Note each line in the data below that holds "locate", and copy it.

[Stored data]
= Beginning of Section =

theorem commitScan_comp {d : Decoder} {p : List Byte} {es : List ScanEntry} (h : d.FrameOk) (accepted : checkScan d p = .ok es) {j : Nat}
    {c : Component} (hc : (commitScan d es).comps[j]? = some c) :
    ∃ c0, d.comps[j]? = some c0 ∧ startedFrom c0 c ∧ d.dcTables[c.td].defined = true ∧ d.acTables[c.ta].defined = true := by
  obtain ⟨present, -, -, -, -, entries⟩ := checkScan_ok accepted
  obtain ⟨length, fields, nodup⟩ := scanEntries_ok entries
  obtain ⟨c0, h0, id, index, hh, hv, tq, scratch, pred, du, tables⟩ := commit_comp hc
  obtain ⟨hj, -⟩ := List.getElem?_eq_some_iff.1 h0
  obtain ⟨count, -⟩ := h.count present
  have mem : j ∈ es.map ScanEntry.comp := by
    refine mem_of_nodup_of_length nodup (fun i hi => ?_) (by rw [List.length_map, length]) (count ▸ hj)
    obtain ⟨e, he, rfl⟩ := List.mem_map.1 hi
    exact count ▸ (fields e he).1
  obtain ⟨e, he, rfl⟩ := List.mem_map.1 mem
  obtain ⟨e', find⟩ := Option.isSome_iff_exists.1
    (List.find?_isSome.2 ⟨e, List.mem_reverse.2 he, beq_self_eq_true e.comp⟩ : (es.reverse.find? fun x => x.comp == e.comp).isSome = true)
  obtain ⟨-, -, dc, ac⟩ := fields e' (List.mem_reverse.1 (List.mem_of_find?_eq_some find))
  obtain ⟨td, ta⟩ := tables e' find
  refine ⟨c0, h0, ?_, by rw [getFin_congr _ td]; exact dc, by rw [getFin_congr _ ta]; exact ac⟩
  cases c
  cases c0
  simp_all [startedFrom]

theorem commitScan_mem {d : Decoder} {p : List Byte} {es : List ScanEntry} (h : d.FrameOk) (accepted : checkScan d p = .ok es) {c : Component}
    (hc : c ∈ (commitScan d es).comps) :
    ∃ c0 ∈ d.comps, startedFrom c0 c ∧ d.dcTables[c.td].defined = true ∧ d.acTables[c.ta].defined = true := by
  obtain ⟨j, hj⟩ := List.mem_iff_getElem?.1 hc
  obtain ⟨c0, h0, hc0⟩ := commitScan_comp h accepted hj
  exact ⟨c0, List.mem_of_getElem? h0, hc0⟩

theorem commitScan_frameOk {d : Decoder} {p : List Byte} {es : List ScanEntry} (h : d.FrameOk) (accepted : checkScan d p = .ok es) :
    (commitScan d es).FrameOk := by
  obtain ⟨present, -⟩ := checkScan_ok accepted
  exact
    { h with
      absent := fun absent => by cases present.symm.trans absent
      count := fun _ => by
        obtain ⟨count, bounds⟩ := h.count present
        exact ⟨((assignTables_length _ _).trans (List.length_map _)).trans count, bounds⟩
      positions := fun j c hc => by
        obtain ⟨c0, h0, started, -⟩ := commitScan_comp h accepted hc
        rw [started]
        exact h.positions j c0 h0
      factors := fun c hc => by
        obtain ⟨c0, h0, started, -⟩ := commitScan_mem h accepted hc
        rw [started]
        exact h.factors c0 h0
      quant := fun c hc => by
        obtain ⟨c0, h0, started, -⟩ := commitScan_mem h accepted hc
        rw [started]
        exact h.quant c0 h0 }

theorem commitScan_rangesOk {d : Decoder} {p : List Byte} {es : List ScanEntry} (h : d.BaseOk) (accepted : checkScan d p = .ok es) :
    (commitScan d es).RangesOk := by
  refine ⟨Nat.zero_le _, Nat.zero_le _, Nat.zero_le _, noBits_lt, Nat.zero_le _, Nat.zero_le _, Nat.zero_le _, noBits_lt, fun c hc => ?_,
    fun c hc => ?_⟩ <;>
    obtain ⟨c0, h0, started, -⟩ := commitScan_mem h.frame accepted hc <;> rw [started]
  · rfl
  · exact h.ranges.scratch c0 h0
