/-- 45_device R224, R225, R233: WREN sets WEL, WRDI clears it, EWSR arms the next frame only; each only on a device that is
not busy, and a busy one ignores all three and is disarmed. Nothing else of the device changes. -/
def Obligations.LatchFramesSetWelAndArming : Prop :=
  ∀ s : State,
    (∃ t, exec .spiWren s = .next t ∧ FcsKept s t ∧ ArrayKept s t ∧ t.dev.rx = s.dev.rx ∧ t.dev.ewsrArmed = false ∧
      t.dev.wel = (!s.dev.busy || s.dev.wel)) ∧
    (∃ t, exec .spiWrdi s = .next t ∧ FcsKept s t ∧ ArrayKept s t ∧ t.dev.rx = s.dev.rx ∧ t.dev.ewsrArmed = false ∧
      t.dev.wel = (s.dev.busy && s.dev.wel)) ∧
    (∃ t, exec .spiEwsr s = .next t ∧ FcsKept s t ∧ DevKept s t ∧ t.dev.rx = s.dev.rx ∧
      t.dev.ewsrArmed = !s.dev.busy)

/-- 45_device R223: WRSR, armed on a device that is not busy (or with WEL where that arms it), writes the writable bits
and no other; else it has no effect. BUSY and WEL are never written from its byte (10_state R46). That "not busy" binds
both alternatives is deduced (log entry 14). -/
def Obligations.WrsrFrameWritesTheWritableBits : Prop :=
  ∀ (s : State) (d : Byte),
    ∃ t, exec (.spiWrsr d) s = .next t ∧ FcsKept s t ∧ t.dev.array = s.dev.array ∧ t.dev.busy = s.dev.busy ∧
      t.dev.pending = s.dev.pending ∧ t.dev.rx = s.dev.rx ∧ t.dev.ewsrArmed = false ∧
      (if s.dev.busy = false ∧
          (s.dev.ewsrArmed = true ∨ Config.env.p.wrenEnablesWrsr = true ∧ s.dev.wel = true) then
        (∀ i, i < 8 → t.dev.srOther.getLsbD i =
          if Config.env.p.srWritable.getLsbD i = true ∧ i ≠ Config.env.p.busyBit.val ∧ i ≠ welBit Config.env then
            d.getLsbD i
          else s.dev.srOther.getLsbD i) ∧
        t.dev.wel = (!Config.env.p.wrsrClearsWel && s.dev.wel)
      else t.dev.srOther = s.dev.srOther ∧ t.dev.wel = s.dev.wel)

/-- 45_device R222, 10_state R46: RDSR answers with the status byte, busy or not: BUSY and WEL in their places, and
dev.sr_other elsewhere. -/
def Obligations.RdsrFrameAnswersWithTheStatusByte : Prop :=
  ∀ (s : State) (dummy : Byte),
    ∃ t, exec (.spiRdsr dummy) s = .next t ∧ FcsKept s t ∧ DevKept s t ∧ t.dev.rx = s.dev.rx ∧
      t.dev.ewsrArmed = false ∧
      ∀ i, i < 8 → t.dev.out.getLsbD i =
        if i = Config.env.p.busyBit.val then s.dev.busy
        else if i = welBit Config.env then s.dev.wel
        else s.dev.srOther.getLsbD i

/-- 45_device R228: RDID with selector 0x00 or 0x01 on an idle device answers with the identification byte, whatever the
reserved bytes. -/
def Obligations.RdidFrameAnswersWithTheIdentification : Prop :=
  ∀ (s : State) (zero0 zero1 sel dummy : Byte),
    ∃ t, exec (.spiRdid zero0 zero1 sel dummy) s = .next t ∧ FcsKept s t ∧ DevKept s t ∧ t.dev.rx = s.dev.rx ∧
      t.dev.ewsrArmed = false ∧
      (s.dev.busy = false → sel = 0x00#8 → t.dev.out = Config.env.p.mfrId) ∧
      (s.dev.busy = false → sel = 0x01#8 → t.dev.out = Config.env.p.devId)

/-- 45_device R233: on a busy device every frame other than RDSR is ignored: it changes no state except clearing EWSR
arming. That this covers an address beyond FLASH_SIZE under REFUSE (R220) and a WRSR with WEL set (R223) is deduced (log
entries 13 and 14). -/
def Obligations.BusyDeviceIgnoresEveryFrameButRdsr : Prop :=
  ∀ (s : State) (bs : List Byte) (i : Instr), s.dev.busy = true → decodeFrame bs = .ok i →
    bs.head? ≠ some DevOp.rdsr.code →
    ∃ t, exec i s = .next t ∧ FcsKept s t ∧ DevKept s t ∧ t.dev.rx = s.dev.rx ∧ t.dev.left = s.dev.left ∧
      t.dev.ewsrArmed = false

/-- 45_device R220: an address below FLASH_SIZE is used as is, the last one, FLASH_SIZE - 1, among them; under ADDR_POLICY
= REFUSE a frame with an address at or beyond FLASH_SIZE is refused by an idle device (a busy one ignores it, deduced, log
entry 13), and under WRAP the address is taken modulo FLASH_SIZE. In every environment, since no single one shows both;
the instructions' meanings are those of the implementation's environment. -/
def Obligations.AddressesBeyondTheArrayFollowThePolicy : Prop :=
  (∀ (c : Env) (a : Addr), a.toNat < flashSize c → locate c a = some a.toNat) ∧
  (∀ c : Env, locate c (BitVec.ofNat 24 (flashSize c - 1)) = some (flashSize c - 1)) ∧
  ∀ (c : Env) (a : Addr) (d : Byte) (s : State), s.dev.busy = false → flashSize c ≤ a.toNat →
    ∀ i ∈ [Instr.spiRead a d, .spiProgram a d, .spiSectorErase a, .spiBlockErase32 a, .spiBlockErase64 a],
      exec i s = deviceAct Config.env i s ∧
      match c.p.addrPolicy with
      | .refuse => deviceAct c i s = .refused .addressOutOfRange
      | .wrap => locate c a = some (a.toNat % flashSize c) ∧ ∃ t, deviceAct c i s = .next t

/-- 41_data R150, 42_erase R166, 45_device R220: the FCS sends every address unchanged, so a command whose address the
device refuses ends the run with that refusal. In every environment. -/
def Obligations.CommandsToAbsentAddressesAreRefused : Prop :=
  ∀ (c : Env) (s : State), s.sq.step = .idle → s.bus.csN = true → s.dev.busy = false →
    flashSize c ≤ s.regs.addr.toNat → c.p.addrPolicy = .refuse →
    ∀ code ∈ [0x1#4, 0x2#4, 0x4#4, 0x5#4, 0x6#4],
      exec (decodeCode code) s = runCommand Config.env code (commandSeq Config.env (decodeCode code)) s ∧
      runCommand c code (commandSeq c (decodeCode code)) s = .refused .addressOutOfRange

= End of Section =

## Result of this exercise
  (∀ (c : Env) (a : Addr), a.toNat < flashSize c → locate c a = some a.toNat) ∧
  (∀ c : Env, locate c (BitVec.ofNat 24 (flashSize c - 1)) = some (flashSize c - 1)) ∧
      | .wrap => locate c a = some (a.toNat % flashSize c) ∧ ∃ t, deviceAct c i s = .next t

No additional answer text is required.